After the first cycle of treatment, the frontline ALL cohort had a CMR rate of 58%, an MMR rate of 26%, and 16% did not experience a response. Moreover, 75% of patients in the relapsed/refractory ALL cohort, and 20% in the CML-LBP cohort had a CMR after the first cycle, while 25% and 80% of patients from both cohorts did not respond, respectively.
Of the patients who experienced a CR or pathologic CR in the frontline ALL arm (n = 20), 1 died following CR due to post-procedural bleeding and hypovolemic shock, while 19 continue to experience ongoing responses without the need for stem cell transplantation.
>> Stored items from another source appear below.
/-- No such car; HELD; waiting in recall; in motion; LOST on the generator and on mains; FREE; UNAVAILABLE;
excluded already; HELD after a failed recall. -/
theorem witness_IncludeCompletes :
    (ignores lab .panel = false ∧ 12 ≤ (12 : Byte).toNat ∧ lab.Settled ∧ lab.configured 11 = false ∧
      (11 : Byte).toNat < 12 ∧ lab.Consistent) ∧
    (lab.configured 2 = true ∧ (lab.car 2).included = true ∧ lab.role 2 = .held) ∧
    (lab.configured 1 = true ∧ (lab.car 1).included = true ∧ lab.role 1 = .recall ∧
      (lab.trip 1).state = .waiting) ∧
    (lab.configured 0 = true ∧ (lab.car 0).included = true ∧ lab.role 0 = .service ∧
      (lab.trip 0).state.moving = true) ∧
    (lab.configured 3 = true ∧ (lab.car 3).included = true ∧ lab.role 3 = .lost ∧
      lab.plan.phase.generator = true) ∧
    (ignores labMains .panel = false ∧ labMains.Settled ∧ labMains.role 3 = .lost ∧
      labMains.plan.phase.generator = false ∧ labMains.role 0 = .free) ∧
    (ignores labUnavailable .panel = false ∧ labUnavailable.role 2 = .unavailable ∧
      (labUnavailable.car 2).link = .up ∧ (labUnavailable.car 2).available = true ∧
      labUnavailable.Consistent ∧ labUnavailable.RecordsSound ∧ labUnavailable.Settled) ∧
    (ignores labExcluded .panel = false ∧ (labExcluded.car 2).included = false ∧
      labExcluded.Settled) ∧
    (ignores labFailed .panel = false ∧ labFailed.role 2 = .held ∧
      (labFailed.car 2).recallFailed = true ∧ labFailed.Consistent ∧ labFailed.RecordsSound ∧
      labFailed.Settled) := by
  and_intros <;> first
    | exact lab_settled | exact lab_consistent | exact labMains_settled | decide
    | (constructor <;> decide)

theorem witness_ReleaseCarCompletes :
    ignores lab .panel = false ∧ lab.Settled ∧ lab.configured 11 = false ∧ lab.role 2 ≠ .lost ∧
    lab.configured 3 = true ∧ lab.role 3 = .lost ∧ lab.Consistent ∧ lab.plan.phase.generator = true ∧
    labMains.role 3 = .lost ∧ labMains.plan.phase.generator = false := by
  and_intros <;> first | exact lab_settled | exact lab_consistent | decide

/-- A phase, a store state and an image for each row: the tower's table, which breaks none of R155's
conditions (four straps, four cars), and an image that breaks some. -/
theorem witness_SiteWriteAnswered :
    ignores lab .panel = false ∧ lab.plan.phase = .service ∧ labTable.toList.length = 35 ∧
    labWriting.plan.phase = .mains ∧ labWriting.store.state ≠ .idle ∧ labMains.store.state = .idle ∧
    labMains.store.carsel = 3 ∧ labTable.toList.take 6 = [1, 4, 0x10, 0x30, 0x31, 0x31] ∧
    labTable.toList.drop 14 = [0, 0x01, 0x90, 0x02, 0xBC, 0, 0, 0, 0, 1, 2, 1,
      0x29, 0x24, 0x27, 0x41, 0x60, 0x22, 0x61, 0x2E, 1] ∧
    ((List.replicate 35 0 : List Byte).getD 0 0).toNat ≠ 1 := by
  decide

/-- A car that waits in a generator phase, one on mains, and one LOST whose link is UP again (log 14). -/
theorem witness_CarLinkLost :
    ((lab.car 1).link = .up ∧ (lab.car 1).linkTimer.isSome = true ∧ lab.plan.phase.generator = true ∧
      lab.Consistent ∧ (lab.trip 1).state = .waiting) ∧
    ((labMains.car 0).link = .up ∧ (labMains.car 0).linkTimer.isSome = true ∧
      labMains.plan.phase.generator = false ∧ labMains.Settled) ∧
    (let s := lab.updCar 3 (fun r => { r with link := .up, linkTimer := some ⟨0, 30⟩ });
      (s.car 3).link = .up ∧ (s.car 3).linkTimer.isSome = true ∧ s.role 3 = .lost ∧
      (s.car 3).preLoss = some .service ∧ s.Consistent) := by
  and_intros <;> first
    | exact lab_consistent | exact labMains_settled | decide | (constructor <;> decide)

theorem witness_MasterLinksLost :
    lab.supplyLink.link = .up ∧ lab.supplyLink.timer.isSome = true ∧ lab.panelLink.link = .up ∧
    lab.panelLink.timer.isSome = true := by decide

theorem witness_SettleExpires :
    labOutage.Consistent ∧ labOutage.plan.phase = .outage ∧ labOutage.plan.settleTimer.isSome = true ∧
    labOutage.role 0 = .held ∧ (labOutage.car 0).recallFailed = false :=
  ⟨labOutage_consistent, by decide⟩

theorem witness_WindowsAndReturnExpire :
    labReturn.plan.phase = .returning ∧ labReturn.plan.clearance = .notClear ∧
    labReturn.plan.returnTimer.isSome = true ∧ labStart.gate.state = .carStart ∧
    labStart.gate.holder = .car 0 ∧ labStart.gate.startTimer.isSome = true ∧
    labPanel.gate.state = .panelStart ∧ labPanel.gate.panelTimer.isSome = true := by decide

/-- A car that waits, and one in motion; and one LOST with its trip NONE. -/
theorem witness_RecallSupervisionExpires :
    lab.Consistent ∧ lab.inRecall 1 = true ∧ (lab.car 1).recallTimer.isSome = true ∧
    (lab.trip 1).state.moving = false ∧ labLanding.Consistent ∧ labLanding.inRecall 1 = true ∧
    (labLanding.car 1).recallTimer.isSome = true ∧ (labLanding.trip 1).state.moving = true ∧
    (labLostIdle .recall).Consistent ∧ (labLostIdle .recall).inRecall 1 = true ∧
    ((labLostIdle .recall).car 1).recallTimer.isSome = true ∧ (labLostIdle .recall).role 1 = .lost ∧
    ((labLostIdle .recall).trip 1).state.moving = false := by
  and_intros <;> first
    | exact lab_consistent | exact labLanding_consistent | decide | (constructor <;> decide)

/-- A window that runs in a busy gate, and in an OPEN one with a claim pending; a head of some age. -/
theorem witness_FairnessAndHeadAgeExpire :
    (let s : State := { lab with gate := { lab.gate with fairness := some ⟨0, 150⟩ } };
      s.Settled ∧ s.gate.fairness.isSome = true ∧ s.gate.state ≠ .opened ∧
      s.queue.headTimer.isSome = true) ∧
    (let s : State := { labOpen with gate := { labOpen.gate with
        fairness := some ⟨0, 150⟩, pendingClaim := some 0 } };
      s.Settled ∧ s.gate.fairness.isSome = true ∧ s.gate.state = .opened ∧
      s.gate.pendingClaim = some 0) ∧
    (let s : State := { labOpen with
        supplyLink := ⟨.lost, none⟩, gate := { labOpen.gate with fairness := some ⟨0, 150⟩ } };
      s.Settled ∧ s.gate.fairness.isSome = true ∧ s.gate.state = .opened ∧
      s.gate.pendingClaim = none) :=
  ⟨⟨(by constructor <;> decide), by decide⟩, ⟨(by constructor <;> decide), by decide⟩,
    ⟨(by constructor <;> decide), by decide⟩⟩

theorem witness_ShedSupervisionExpires : labShed.Sound ∧ shedTimerRuns labShed 0 = true :=
  ⟨labShed_sound, by decide⟩

/-- In MAINS with SINGLE inactive and active, in a generator phase, and with car 3 newly configured or newly
absent. -/
theorem witness_StoreProgrammingEnds :
    (labWriting.store.state = .programming ∧ labWriting.store.writing = some labTable ∧
      labWriting.Settled ∧ labWriting.plan.phase = .mains ∧ labWriting.store.single = false) ∧
    (let s : State := { labWriting with store := { labWriting.store with single := true } };
      s.store.state = .programming ∧ s.Settled ∧ s.store.single = true) ∧
    (let s : State := { lab with store := labWriting.store };
      s.store.state = .programming ∧ s.Settled ∧ s.plan.phase = .service) ∧
    (let s : State := { labWriting with store := { labWriting.store with active := labTable.set 1 3 } };
      s.Settled ∧ s.configured 3 = false ∧ 3 < carCount labTable) ∧
    (labWriting.configured 3 = true ∧ carCount (labTable.set 1 3) = 3) := by
  and_intros <;> first | decide | (constructor <;> decide)

/-- A write in progress; a store that matches and validates, and a blank one. -/
theorem witness_ResetAndRelease :
    labWriting.store.state = .programming ∧ labWriting.store.writing = some labTable ∧
    lab.store.state ≠ .programming ∧ NvStore.blank.matching = false ∧
    (NvStore.formed labTable).matching = true ∧ validImage labTable (strappedCount 3) = true := by
  and_intros <;> first
    | exact NvStore.spoiled_matching .. | exact NvStore.formed_matching _ | decide

/-- A sound state whose step runs a command; the hypotheses of every statement that a step keeps a part of
soundness. -/
theorem witness_invariants : ∃ t, lab.Sound ∧ step lab = .next t := ⟨_, lab_sound, rfl⟩

/-- A TRIP that is granted at once. -/
theorem witness_GrantsAreSafe :
    ∃ t, labOpen.Sound ∧ (Instr.trip 1 (.opened [1, 80])).wellFormed = true ∧
      exec (.trip 1 (.opened [1, 80])) labOpen = .next t ∧ (labOpen.trip 1).state ≠ .starting ∧
      (t.trip 1).state = .starting :=
  ⟨_, labOpen_sound, by decide, rfl, by decide, by decide +kernel⟩

theorem witness_CarPortsStayApart :
    ∃ t, (∀ p q, (lab.port p).request = some q → q.req ∈ requestsOf p) ∧
      senderOf (.stopped 0) = some (.car 0) ∧ exec (.stopped 0) lab = .next t :=
  ⟨_, lab_sound.ports.own, by decide, rfl⟩

theorem witness_SupplyAndPanelStayApart :
    ∃ t u, (∀ p q, (lab.port p).request = some q → q.req ∈ requestsOf p) ∧
      (∀ p q, (labPanel.port p).request = some q → q.req ∈ requestsOf p) ∧ senderOf (.supply (.opened [5])) = some .supply ∧ exec (.supply (.opened [5])) lab = .next t ∧
      lab.store.state ≠ .awaitingActivation ∧ senderOf .gateRelease = some .panel ∧
      exec .gateRelease labPanel = .next u :=
  ⟨_, _, lab_sound.ports.own, (portsSound_of (s := labPanel) rfl).own, by decide, rfl, by decide,
    by decide, rfl⟩

end Sys2Proof.Tests
end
Notably, no patients in this have relapsed within 6 months.
In the relapsed/refractory ALL cohort, of the patients who responded (n = 9), 4 went on to receive HSCT, 1 of whom relapsed and died. Another patient relapsed and developed T315I and E255V mutations at relapse. Overall, 3 patients from this cohort are experiencing an ongoing response without the need for HSCT, while 1 patient died off study due to unknown causes.
In the CML-LBP arm, 2 responders (n = 5) relapsed, one of whom developed myeloid blast phase disease but is currently alive and in remission, while the other developed L248V and Y253H mutations at relapse but is currently alive and in remission following HSCT. Additionally, 3 patients continue to experience an ongoing response without HSCT.
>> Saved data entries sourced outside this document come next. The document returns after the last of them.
/-- A waiting trip of a configured car may be started (R68). -/
theorem grant (h : s.RecordsAgree x) (on : s.configured c = true) (out : c ∉ s.queue.entries)
    (waits : (s.trip c).state = .waiting) (running : s.plan.phase.generator = true) :
    (s.updCar c CarRecord.granted).RecordsAgree x := by
  have agrees := h.cars c on
  refine h.updCar on { agrees with
    mains := fun off => absurd (running.symm.trans off) (by decide)
    waits := fun waits => by cases waits
    pendDesel := fun some => ⟨(agrees.pendDesel some).1, fun waits => by cases waits⟩ }
    (fun _ => ⟨fun _ => .inl rfl, fun _ => rfl, fun _ => .inl rfl⟩) rfl ?_ fun queued => absurd queued out
  rintro ⟨e, he, rfl⟩
  exact h.listHeld e he

theorem removeEntry_updCar (c : CarIx) (f : CarRecord → CarRecord) (s : State) :
    (Machine.removeEntry c (s.updCar c f)) = (Machine.removeEntry c s).updCar c f := by
  rw [Machine.removeEntry, Machine.removeEntry]
  show Machine.setEntries (s.queue.entries.filter fun d => d != c) (s.updCar c f) = _
  generalize s.queue.entries.filter (fun d => d != c) = l
  simp only [Machine.setEntries, apply_ite (fun t : State => t.updCar c f)]
  rfl

/-- A queued car's trip is started (R68). -/
theorem carGrant (h : s.RecordsAgree x) (queued : c ∈ s.queue.entries)
    (running : s.plan.phase.generator = true) : (carGrant c s).RecordsAgree x := by
  have waits := h.queue c queued
  have on := h.configured_of_trip (c := c) (by rw [waits]; decide)
  have plan : (Machine.removeEntry c s).plan = s.plan := setEntries_plan _ s
  have granted : ((Machine.removeEntry c s).updCar c CarRecord.granted).RecordsAgree x := by
    refine (h.removeEntry c).grant ?_ (not_mem_removeEntry s c) ?_ (by rw [plan]; exact running)
    · rw [State.configured, (removeEntry_only (.refl s) c).store]; exact on
    · rw [State.trip, removeEntry_car]; exact waits
  rw [← removeEntry_updCar] at granted
  unfold Machine.carGrant
  refine State.RecordsAgree.noticeCar ?_ c .permit
  exact granted.parts rfl rfl

theorem move (h : s.RecordsAgree x) (m : Move s t) : t.RecordsAgree x := by
  have landed {d : CarIx} (runs : (s.trip d).state = .running) (k : VictimKind) (n : Nat) :
      (Machine.orderToLand d k n s).RecordsAgree x :=
    h.orderToLand (h.configured_of_trip (by rw [runs]; decide)) k n
  cases m with
  | call e rest list can => exact h.call list
  | endRecall ended => exact h.endRecall (recallOver_phase ended)
  | overcommitBegins =>
    have begun : State.RecordsAgree x { s with
        account := { s.account with overcommit := .holding }
        shed := { s.shed with state := .active } } := h.parts rfl rfl
    exact (begun.noticeSupply .overcommit).noticePanel .overcommit
  | overcommitEnds =>
    have ended : State.RecordsAgree x { s with account := { s.account with overcommit := .none } } :=
      h.parts rfl rfl
    exact ((ended.noticeSupply .overEnd).noticePanel .overEnd).parts rfl rfl
  | drop d r => exact h.dropEntry d r
  | deselect d f holds victim => exact h.deselect (idleVictim_some victim).1.1
  | land d role f holds which victim => exact landed (landVictim_some victim).1.2.2.1 _ _
  | landReverse d holds victim => exact landed (reverseVictim_some victim).2.2.1 _ _
  | select d allowed can => exact h.selectCar (canSelect_parked can)
  | carGrant d opened allowed candidate =>
    refine h.carGrant (candidates_subset candidate) ?_
    rcases ((carGrantAllowed_iff s).1 allowed).1 with e | e <;> rw [e] <;> rfl
  | panelGrant e =>
    have held : State.RecordsAgree x { s with gate := { s.gate with
        pendingClaim := none, heldClaim := some e, state := .panelStart, holder := .panel
        panelTimer := s.startTimer (tPstart s.store.active) } } := h.parts rfl rfl
    exact held.noticePanel .panelGrant
  | draw n => exact h.parts rfl rfl

theorem moves (h : s.RecordsAgree x) (m : Moves s t) : t.RecordsAgree x :=
  Moves.keeps (P := State.RecordsAgree x) (fun _ _ hs k => hs.move k) m h

theorem closeEvent (h : s.RecordsAgree x) (k : Cause) (s0 : State) :
    (closeEvent k s0 s).RecordsAgree x := h.moves (closeEvent_moves k s0 s)

end State.RecordsAgree

end Sys2Proof.Machine
end

section
/-!
PROOFS. What the moves of a closing event can do to the record of one car (R35, R68, R92, R107, R112, R125, R126).
-/

namespace Sys2Proof.Machine

variable {s t : State} {c d : CarIx}

/-- What one move of a closing event can leave of car c's record. -/
inductive RecordMove (s : State) (c : CarIx) : CarRecord → Prop where
  | same : RecordMove s c (s.car c)
  /-- A listed car is called (R107). -/
  | called (listed : ∃ e ∈ s.plan.recallList, e.car = c) (may : canCall s = true)
      (away : (s.car c).position ≠ .atRecall) (slot : Nat) (timer : Timer) :
      RecordMove s c { s.car c with
        role := .recall, slotStart := some slot, recallTimer := timer
        trip := { (s.car c).trip with recallOverdue := false } }
  /-- A listed car is called at its recall landing (R107). -/
  | parked (listed : ∃ e ∈ s.plan.recallList, e.car = c) (may : canCall s = true)
      (landed : (s.car c).position = .atRecall) :
      RecordMove s c { s.car c with
        powered := false, role := .parked, recallTimer := none, slotStart := none }
  /-- The re-check drops a waiting entry (R92). -/
  | dropped (waits : (s.trip c).state = .waiting) (reason : DropReason) :
      RecordMove s c { s.car c with trip := { s.trip c with state := .none, verdict := .dropped reason } }
  /-- The controller deselects an idle service car (R125). -/
  | deselected (may : s.MayPark c) :
      RecordMove s c { (dropEntry c .role s).car c with
        powered := false, role := .parked, recallTimer := none, slotStart := none, pendDesel := false }
  /-- The controller orders a running car to land (R126, R128). -/
  | ordered (runs : (s.trip c).state = .running) (link : (s.car c).link = .up) :
      RecordMove s c { s.car c with trip := { s.trip c with shedOrdered := true } }
  /-- A PARKED car is selected (R112). -/
  | selected (allowed : selectionAllowed s = true) (can : canSelect s c = true) :
      RecordMove s c { s.car c with role := .service, powered := true }
  /-- A queued trip is granted (R68). -/
  | granted (allowed : carGrantAllowed s = true) (queued : c ∈ s.queue.entries) :
      RecordMove s c (s.car c).granted

theorem RecordMove.unchanged {r : CarRecord} (same : r = s.car c) : RecordMove s c r := by
  rw [same]; exact .same

theorem Move.record (m : Move s t) (c : CarIx) : RecordMove s c (t.car c) := by
  cases m with
  | call e rest list can =>
    rw [callCar_car]
    split
    · rename_i same
      have listed : ∃ e ∈ s.plan.recallList, e.car = c := ⟨e, by rw [list]; simp, same.symm⟩
      subst same
      split
      · rename_i landed
        rw [park_car, if_pos rfl]
        exact .parked listed can landed
      · rename_i away
        exact .called listed can away _ _
    · exact .same
  | endRecall ended => exact .unchanged (endRecall_car s c)
  | overcommitBegins was cond => exact .unchanged rfl
  | overcommitEnds was cond => exact .unchanged rfl
  | drop d r waits reason =>
    rw [dropEntry_car]
    split
    · rename_i same; obtain ⟨rfl, waits⟩ := same; exact .dropped waits r
    · exact .same
  | deselect d f holds victim =>
    rw [deselect_car]
    split
    · rename_i same; subst same; exact .deselected (idleVictim_some victim).1
    · exact .same
  | land d role f holds which victim =>
    rw [orderToLand_car]
    split
    · rename_i same; subst same
      obtain ⟨-, link, runs, -⟩ := (landVictim_some victim).1
      exact .ordered runs link
    · exact .same
  | landReverse d holds victim =>
    rw [orderToLand_car]
    split
    · rename_i same; subst same
      obtain ⟨-, link, runs, -⟩ := reverseVictim_some victim
      exact .ordered runs link
    · exact .same
  | select d allowed can room fits =>
    rw [selectCar_car]
    split
    · rename_i same; subst same; exact .selected allowed can
    · exact .same
  | carGrant d opened allowed candidate fits =>
    rw [carGrant_car]
    split
    · rename_i same; subst same; exact .granted allowed (candidates_subset candidate)
    · exact .same
  | panelGrant e opened claim window => exact .unchanged rfl
  | draw n => exact .same

/-- A property of car c's record that no move ends. -/
theorem Moves.record_keeps {P : CarRecord → Prop}
    (step : ∀ (u : State) (r : CarRecord), P (u.car c) → RecordMove u c r → P r) (m : Moves s t)
    (h : P (s.car c)) : P (t.car c) :=
  Moves.keeps (P := fun u => P (u.car c)) (fun u _ hu k => step u _ hu (k.record c)) m h

/-- A pending unavailability goes on waiting for the end of a trip (R62). -/
theorem Moves.pendUnavail (m : Moves s t)
    (h : (s.car c).pendUnavail = true → (s.car c).trip.state.moving = true) :
    (t.car c).pendUnavail = true → (t.car c).trip.state.moving = true := by
  refine m.record_keeps (P := fun r => r.pendUnavail = true → r.trip.state.moving = true)
    (fun u r hu k => ?_) h
  have waits (waiting : (u.trip c).state = .waiting) : (u.car c).pendUnavail ≠ true := fun some => by
    have moves := hu some
    rw [show (u.car c).trip.state = .waiting from waiting] at moves
    cases moves
  cases k with
  | same => exact hu
  | called => exact hu
  | parked => exact hu
  | dropped waiting => exact fun some => absurd some (waits waiting)
  | deselected may =>
    rw [dropEntry_car]
    split
    · rename_i waiting; exact fun some => absurd some (waits waiting.2)
    · exact hu
  | ordered => exact hu
  | selected => exact hu
  | granted => exact fun _ => rfl

end Sys2Proof.Machine
end

section
/-!
PROOFS. The records invariant over the acts of the Car Table, the queue, the gate and the sequencer on one car
(R47 to R63, R68 to R76, R85 to R94, R106 to R109, R114).
-/

namespace Sys2Proof.Machine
After a median follow up of 12 months, the overall patient population is estimated to have 1- and 2-year EFS of 76% and 70%, respectively. Moreover, the estimated 1-year and 2-year OS were 93% and 80%, respectively. Notably, the relapsed/refractory AML cohort had an estimated 1- and 2-year EFS of 61% and 41%, respectively, as well as an estimated 1- and 2-year OS of 80% and 53%, respectively. Additionally, the CML-LBP arm had 60% estimated EFS rate at 1 and 2 years, respectively, as well as a 100% estimated 1- and 2-year rate.
Notably, there were no grade 4 or higher adverse effects (AEs) reported on the study. Common grade 3 AEs related to ponatinib in patients with ALL included elevated lipase (6%), alanine aminotransferase increase (ALT; 3%), cerebrovascular ischemia (3%), hypertension (3%) pancreatitis (3%), and deep vein thrombosis (3%). Grade 2 AEs included rash (11%), ALT increase (3%), and cerebrovascular ischemia (3%) and grade 1 AEs included rash (11%) and ALT increase (3%).
Although most AEs related to blinatumomab were grade 1 or 2 in patients with ALL, 1 patient developed grade 3 encephalopathy that was resolved by corticosteroids and treatment interruption, according to Short. Common grade 2 AEs included cytokine release syndrome (6%) and tremors (3%), as well as 1 patient who developed grade 1 tremors.